Retype the data exactly. Spelling and punctuation stay as they are.

::: Supplied material :::

-- ==== Sys2Proof/Machine/Memory.lean ====
section
/-! DEFINITION.  The device memories behind BAR2 as one sparse list of bytes in canonical form: addresses strictly
rising, no byte zero, an unlisted byte reading zero (R33, R521, R522). -/

namespace Sys2Proof.Machine

/-- Where a memory starts in the model's byte address space: 0 QM0, 1 QM1, 2 hub SRAM, 3 pier memory, 4 and 5 the
triplet tables of LP0 and LP1 (R33). -/
def memBase (m : Nat) : Nat := m * 2 ^ 32

/-- A byte read; an unlisted byte is zero. (DEDUCED: log 7) -/
def memRead (m : List Host.Cell) (a : Nat) : BitVec 8 := (AMap.find? m a).getD 0

/-- A byte write; writing zero removes the entry. -/
def memWrite (m : List Host.Cell) (a : Nat) (b : BitVec 8) : List Host.Cell :=
  if b = 0 then AMap.erase m a else AMap.insert m a b

/-- The canonical form of a memory: addresses strictly rising, no entry equal to what an unlisted address reads as. -/
def Memory.wf (m : List Host.Cell) : Bool := AMap.sorted m && m.all (fun e => e.2 != 0)

/-- Little-endian bytes from an address as a number (R7). -/
def memReadN (m : List Host.Cell) : Nat → Nat → Nat
  | 0, _ => 0
  | n + 1, a => (memRead m a).toNat + 256 * memReadN m n (a + 1)

/-- Little-endian bytes of a number written from an address (R7). -/
def memWriteN (m : List Host.Cell) : Nat → Nat → Nat → List Host.Cell
  | 0, _, _ => m
  | n + 1, a, v => memWriteN (memWrite m a (BitVec.ofNat 8 v)) n (a + 1) (v / 256)

/-- A list of bytes written from an address. -/
def memWriteBytes (m : List Host.Cell) (a : Nat) : List (BitVec 8) → List Host.Cell
  | [] => m
  | b :: t => memWriteBytes (memWrite m a b) (a + 1) t

/-- `n` bytes from an address. -/
def memBytes (m : List Host.Cell) (a n : Nat) : List (BitVec 8) := (List.range n).map fun i => memRead m (a + i)

end Sys2Proof.Machine
end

:::

▸ Answer for this exercise
-- ==== Sys2Proof/Machine/Memory.lean ====
section
/-! DEFINITION.  The device memories behind BAR2 as one sparse list of bytes in canonical form: addresses strictly
rising, no byte zero, an unlisted byte reading zero (R33, R521, R522). -/

namespace Sys2Proof.Machine

/-- Where a memory starts in the model's byte address space: 0 QM0, 1 QM1, 2 hub SRAM, 3 pier memory, 4 and 5 the
triplet tables of LP0 and LP1 (R33). -/
def memBase (m : Nat) : Nat := m * 2 ^ 32

/-- A byte read; an unlisted byte is zero. (DEDUCED: log 7) -/
def memRead (m : List Host.Cell) (a : Nat) : BitVec 8 := (AMap.find? m a).getD 0

/-- A byte write; writing zero removes the entry. -/
def memWrite (m : List Host.Cell) (a : Nat) (b : BitVec 8) : List Host.Cell :=
  if b = 0 then AMap.erase m a else AMap.insert m a b

/-- The canonical form of a memory: addresses strictly rising, no entry equal to what an unlisted address reads as. -/
def Memory.wf (m : List Host.Cell) : Bool := AMap.sorted m && m.all (fun e => e.2 != 0)

/-- Little-endian bytes from an address as a number (R7). -/
def memReadN (m : List Host.Cell) : Nat → Nat → Nat
  | 0, _ => 0
  | n + 1, a => (memRead m a).toNat + 256 * memReadN m n (a + 1)

/-- Little-endian bytes of a number written from an address (R7). -/
def memWriteN (m : List Host.Cell) : Nat → Nat → Nat → List Host.Cell
  | 0, _, _ => m
  | n + 1, a, v => memWriteN (memWrite m a (BitVec.ofNat 8 v)) n (a + 1) (v / 256)

/-- A list of bytes written from an address. -/
def memWriteBytes (m : List Host.Cell) (a : Nat) : List (BitVec 8) → List Host.Cell
  | [] => m
  | b :: t => memWriteBytes (memWrite m a b) (a + 1) t

/-- `n` bytes from an address. -/
def memBytes (m : List Host.Cell) (a n : Nat) : List (BitVec 8) := (List.range n).map fun i => memRead m (a + i)

end Sys2Proof.Machine
end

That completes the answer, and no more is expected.